As in the original story, and the 1947 adaptation with Danny Kaye, the mousy Mitty (Stiller, whose hyper masochism has mellowed into a detached melancholy) indulges in elaborate daydreams to escape from an oppressive reality. In this version Mitty works in film processing (he’s the “negative assets manager”) at a barely breathing Life magazine. Holed up in his rabbit warren of an office, he satisfies his secret desires not by going online (though there is a recurring eHarmony bit that should have been cut), but by using his imagination. Mostly he dreams up heroic fantasies involving co-worker Cheryl (Kristen Wiig, whose talents are wasted in a superficial role), or jousting, superhero-style, with the new downsizing coordinator, Ted Hendricks (Adam Scott, with one of the most annoying, malevolent beards in movie history).
But the upcoming demise of the magazine’s print edition disrupts Mitty’s reveries, especially when he can’t find the only copy of the proposed cover image, taken by maverick photojournalist Sean O’Connell (Sean Penn). It’s not on the roll of negatives Sean submitted, and Sean himself has gone off the grid. After 16 years of not losing a single photo, Mitty isn’t going to let this one get away. So he must leave behind the comfort of his work routine and idle fancies and track down the elusive, fearless, and adrenaline-addicted O’Connell.

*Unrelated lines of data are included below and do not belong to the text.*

/-- Below a half no mode increments. -/
theorem roundedMant_of_lt (h : y < ⌊y⌋.toNat + 1 / 2) : roundedMant rm y = ⌊y⌋.toNat := by
  obtain ⟨-, -, hfr⟩ := floor_toNat_bounds hy
  have hg : guardBit (Int.fract y) = false := decide_eq_false (by rw [hfr]; linarith)
  rw [roundedMant, hg]
  cases rm <;> rfl

/-- Above a half every nearest mode increments. -/
theorem roundedMant_of_gt (hrm : rm ≠ .truncateTowardZero) (h : ⌊y⌋.toNat + 1 / 2 < y) :
    roundedMant rm y = ⌊y⌋.toNat + 1 := by
  obtain ⟨-, -, hfr⟩ := floor_toNat_bounds hy
  have hg : guardBit (Int.fract y) = true := decide_eq_true (by rw [hfr]; linarith)
  have hs : stickyBit (Int.fract y) = true := by
    simp only [stickyBit, Bool.and_eq_true, decide_eq_true_eq, hfr]
    constructor <;> intro h0 <;> linarith
  rw [roundedMant, hg, hs]
  cases rm with
  | truncateTowardZero => exact absurd rfl hrm
  | roundNearestEven | roundNearestAwayFromZero | roundNearestOdd => rfl

/-- At a half the mode decides by the low bit alone. -/
theorem roundedMant_of_tie (h : y = ⌊y⌋.toNat + 1 / 2) :
    roundedMant rm y = ⌊y⌋.toNat + (floatRoundUp rm true false (lsbOf ⌊y⌋.toNat)).toNat := by
  obtain ⟨-, -, hfr⟩ := floor_toNat_bounds hy
  have hhalf : Int.fract y = 1 / 2 := by rw [hfr]; linarith
  have hg : guardBit (1 / 2) = true := decide_eq_true le_rfl
  have hs : stickyBit (1 / 2) = false := by simp [stickyBit]
  rw [roundedMant, hhalf, hg, hs]

/-- At a half the mantissa kept and the one left obey the mode's rule for ties (R210). -/
theorem roundedMant_tieMant (h : y = ⌊y⌋.toNat + 1 / 2) :
    (roundedMant rm y = ⌊y⌋.toNat ∧ TieMant rm ⌊y⌋.toNat (⌊y⌋.toNat + 1)) ∨
    (roundedMant rm y = ⌊y⌋.toNat + 1 ∧ TieMant rm (⌊y⌋.toNat + 1) ⌊y⌋.toNat) := by
  rw [roundedMant_of_tie hy h]
  generalize ⌊y⌋.toNat = n
  cases rm with
  | truncateTowardZero => exact .inl ⟨rfl, trivial⟩
  | roundNearestAwayFromZero => exact .inr ⟨rfl, by simp [TieMant]⟩
  | roundNearestEven =>
    rcases Nat.mod_two_eq_zero_or_one n with hn | hn
    · exact .inl ⟨by simp [floatRoundUp, lsbOf_natCast, hn], hn⟩
    · exact .inr ⟨by simp [floatRoundUp, lsbOf_natCast, hn], show (n + 1) % 2 = 0 by omega⟩
  | roundNearestOdd =>
    rcases Nat.mod_two_eq_zero_or_one n with hn | hn
    · exact .inr ⟨by simp [floatRoundUp, lsbOf_natCast, hn], show (n + 1) % 2 = 1 by omega⟩
    · exact .inl ⟨by simp [floatRoundUp, lsbOf_natCast, hn], hn⟩

/-- No value on the far side of a unit interval is nearer to `y` than the multiple of a unit that a nearest mode keeps;
one as near is the other end of the interval, and the tie went as the mode says (R210). -/
theorem roundedMant_nearest (hrm : rm ≠ .truncateTowardZero) {z : ℚ} (hz : z ≤ ⌊y⌋.toNat ∨ ⌊y⌋.toNat + 1 ≤ z) :
    |y - roundedMant rm y| ≤ |y - z| ∧
      (z ≠ roundedMant rm y → |y - roundedMant rm y| = |y - z| → TieMant rm (roundedMant rm y) z) := by
  obtain ⟨h0, h1, -⟩ := floor_toNat_bounds hy
  rcases lt_trichotomy y (⌊y⌋.toNat + 1 / 2) with h | h | h
  · obtain ⟨hle, htie⟩ := lower_end_nearest hz h0 h.le
    rw [roundedMant_of_lt hy h]
    exact ⟨hle, fun hne he => absurd (htie hne he).1 h.ne⟩
  · rcases roundedMant_tieMant (rm := rm) hy h with ⟨ht, hrule⟩ | ⟨ht, hrule⟩
    · obtain ⟨hle, htie⟩ := lower_end_nearest hz h0 h.le
      rw [ht]
      exact ⟨hle, fun hne he => by rw [(htie hne he).2]; exact hrule⟩
    · obtain ⟨hle, htie⟩ := upper_end_nearest hz h1.le h.ge
      rw [ht, Nat.cast_succ]
      exact ⟨hle, fun hne he => by rw [(htie hne he).2]; exact hrule⟩
  · obtain ⟨hle, htie⟩ := upper_end_nearest hz h1.le h.le
    rw [roundedMant_of_gt hy hrm h, Nat.cast_succ]
    exact ⟨hle, fun hne he => absurd (htie hne he).1 h.ne'⟩

/-- A nearest mode passes an odd mantissa `n` from the middle above it on, the middle included unless the mode takes a
tie to the odd mantissa (R210). -/
theorem lt_roundedMant_iff (hrm : rm ≠ .truncateTowardZero) {n : ℕ} (hn : n % 2 = 1) :
    n < roundedMant rm y ↔ (n : ℚ) + 1 / 2 < y ∨ y = n + 1 / 2 ∧ rm ≠ .roundNearestOdd := by
  obtain ⟨h0, h1, -⟩ := floor_toNat_bounds hy
  obtain ⟨r0, r1⟩ := roundedMant_range rm y
  rcases lt_trichotomy ⌊y⌋.toNat n with h | h | h
  · have hle : (⌊y⌋.toNat : ℚ) + 1 ≤ n := by exact_mod_cast h
    refine iff_of_false (by omega) ?_
    rintro (h | ⟨h, -⟩) <;> linarith
  · subst h
    rcases lt_trichotomy y (⌊y⌋.toNat + 1 / 2) with h | h | h
    · rw [roundedMant_of_lt hy h]
      refine iff_of_false (lt_irrefl _) ?_
      rintro (h' | ⟨h', -⟩) <;> linarith
    · rw [roundedMant_of_tie hy h]
      have hlsb : lsbOf ⌊y⌋.toNat = true := decide_eq_true (by omega)
      rw [hlsb]
      have hirr : ¬ (⌊y⌋.toNat : ℚ) + 1 / 2 < y := by linarith
      rw [or_iff_right hirr, and_iff_right h]
      cases rm with
      | truncateTowardZero => exact absurd rfl hrm
      | roundNearestEven | roundNearestAwayFromZero | roundNearestOdd => simp [floatRoundUp]
    · rw [roundedMant_of_gt hy hrm h]
      exact iff_of_true (Nat.lt_succ_self _) (.inl h)
  · have hle : (n : ℚ) + 1 ≤ ⌊y⌋.toNat := by exact_mod_cast h
    exact iff_of_true (by omega) (.inl (by linarith))

end

/-! ## Placing the rounded mantissa -/

/-- What R212 stores for a magnitude above `MaxFinite`. -/
def FloatSpec.overflowed (f : FloatSpec) (rm : FloatMode) (s : Bool) : Bits :=
  if rm = .truncateTowardZero then f.maxFinite s else f.inf s

/-- The pattern stored, before any flush, for the rounded mantissa `t` at the exponent `E` (R211 to R214). -/
def FloatSpec.place (f : FloatSpec) (rm : FloatMode) (s : Bool) (E : ℤ) (t : ℕ) : Bits :=
  if t < 2 ^ f.m then f.pack s 0 t
  else if t = 2 ^ (f.m + 1) then
    if f.emax < E + 1 then f.overflowed rm s else f.pack s (E + 1 + f.bias).toNat 0
  else if f.emax < E then f.overflowed rm s else f.pack s (E + f.bias).toNat (t - 2 ^ f.m)

/-- The end of `RoundAssemble` is a flush or the placing of the incremented mantissa (R210 to R215). -/
theorem assemble_eq_place (cfg : Config) (f : FloatSpec) (rm : FloatMode) (nosub s : Bool) (e : ℤ) (t0 : ℕ)
    (g st : Bool) :
    assemble cfg f rm nosub s e t0 g st =
      if nosub = true ∧ (cfg.ftzRule = .beforeRounding ∧ e < f.emin ∨
          t0 + (floatRoundUp rm g st (lsbOf t0)).toNat < 2 ^ f.m) then f.zero s
      else f.place rm s (max e f.emin) (t0 + (floatRoundUp rm g st (lsbOf t0)).toNat) := by
  unfold assemble FloatSpec.place FloatSpec.overflowed
  have hpow : 2 ^ (f.m + 1) = 2 ^ f.m + 2 ^ f.m := by ring
  have hpos : 0 < 2 ^ f.m := by positivity
  simp only
  generalize t0 + (floatRoundUp rm g st (lsbOf t0)).toNat = t
  by_cases hc : t = 2 ^ (f.m + 1)
  · have hlt : ¬ 2 ^ (f.m + 1) < 2 ^ f.m := by omega
    simp [hc, hlt, and_assoc]
  · by_cases hlt : t < 2 ^ f.m
    · cases nosub <;> simp [hc, hlt]
    · simp [hc, hlt, and_assoc, not_lt.mp hlt]

/-- The rounded magnitude is the value of the pattern stored, or it exceeds every finite one and overflows. -/
theorem FloatSpec.place_spec (hl : f.Legal) (rm : FloatMode) (s : Bool) {E : ℤ} {t : ℕ} (hE : f.emin ≤ E)
    (ht : f.emin < E → 2 ^ f.m ≤ t) (ht' : t ≤ 2 ^ (f.m + 1)) :
    ((t : ℚ) * 2 ^ (E - f.m) < 2 ^ (f.emax + 1) → (f.read (f.place rm s E t)).Shows s t (E - f.m)) ∧
    ((2 : ℚ) ^ (f.emax + 1) ≤ t * 2 ^ (E - f.m) → f.place rm s E t = f.overflowed rm s) := by
  have hlim := hl.emin_lt_emax
  unfold FloatSpec.place
  split_ifs with hsub hcarry hover hover
  · have hEmin : E = f.emin := by
      by_contra hne
      exact absurd (ht (by omega)) (by omega)
    subst hEmin
    refine ⟨fun _ => f.read_pack_subnormal hl s hsub, fun h => absurd h (not_le.mpr ?_)⟩
    calc (t : ℚ) * 2 ^ (f.emin - f.m) ≤ 2 ^ f.m * 2 ^ (f.emin - f.m) := by gcongr; exact_mod_cast hsub.le
      _ = 2 ^ f.emin := two_pow_mul_unit ..
      _ < 2 ^ (f.emax + 1) := two_zpow_lt_iff.mpr (by omega)
  · subst hcarry
    refine ⟨fun h => absurd h (not_lt.mpr ?_), fun _ => rfl⟩
    push_cast
    rw [two_pow_succ_mul_unit, two_zpow_le_iff]
    omega
  · subst hcarry
    refine ⟨fun _ => ?_, fun h => absurd h (not_le.mpr ?_)⟩
    · have hr := f.read_pack_normal hl s (t := 2 ^ f.m) le_rfl (Nat.pow_lt_pow_right (by norm_num) (by omega))
        (show f.emin ≤ E + 1 by omega) (by omega)
      rw [Nat.sub_self] at hr
      refine ⟨hr.sign, hr.finite, ?_, ?_⟩
      · rw [hr.abs_val]
        push_cast
        rw [two_pow_mul_unit, two_pow_succ_mul_unit]
      · have := hl.two_dvd_two_pow_m
        rw [hr.parity, pow_succ]
        omega
    · push_cast
      rw [two_pow_succ_mul_unit, two_zpow_lt_iff]
      omega
  · refine ⟨fun h => absurd h (not_lt.mpr ?_), fun _ => rfl⟩
    calc (2 : ℚ) ^ (f.emax + 1) ≤ 2 ^ E := two_zpow_le_iff.mpr (by omega)
      _ = 2 ^ f.m * 2 ^ (E - f.m) := (two_pow_mul_unit ..).symm
      _ ≤ t * 2 ^ (E - f.m) := by gcongr; exact_mod_cast not_lt.mp hsub
  · have htlt : t < 2 ^ (f.m + 1) := lt_of_le_of_ne ht' hcarry
    refine ⟨fun _ => f.read_pack_normal hl s (not_lt.mp hsub) htlt hE (not_lt.mp hover),
      fun h => absurd h (not_le.mpr ?_)⟩
    calc (t : ℚ) * 2 ^ (E - f.m) < 2 ^ (f.m + 1) * 2 ^ (E - f.m) := by gcongr; exact_mod_cast htlt
      _ = 2 ^ (E + 1) := two_pow_succ_mul_unit ..
      _ ≤ 2 ^ (f.emax + 1) := two_zpow_le_iff.mpr (by omega)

Though getting some tips from Google, Mitty for the most part must search the old-fashioned way — in the real world. Guided by clues suggested by three seemingly random images found on O’Connell’s negative roll, he takes off into the unknown. What follows combines elements of “Blowup” (1966) with Philip K. Dick’s short story “Paycheck” as the obscure hints take Mitty from a dive bar in Greenland to a volcano in Iceland and at last to the Himalayas — locations made luminous by cinematographer Stuart Dryburgh. Mitty’s adventures eclipse his daydreams — which is not hard, since the daydreams are humdrum, though a Benjamin Button scenario equals in freakiness anything in “Zoolander” (2001). His mission also vindicates the old analog way of doing things, not just in journalism, but as a way to live.
The quest ends in a surprise Capra-esque resolution, which both satisfies and cloys. Nonetheless, this “Mitty” does justice to the film’s oft-quoted Life magazine motto: “To see things thousands of miles away, things hidden behind walls and within rooms, things dangerous to come to . . . to see and be amazed.” These days that sounds like a job for the Internet, but as Stiller suggests, it is also why we watch movies.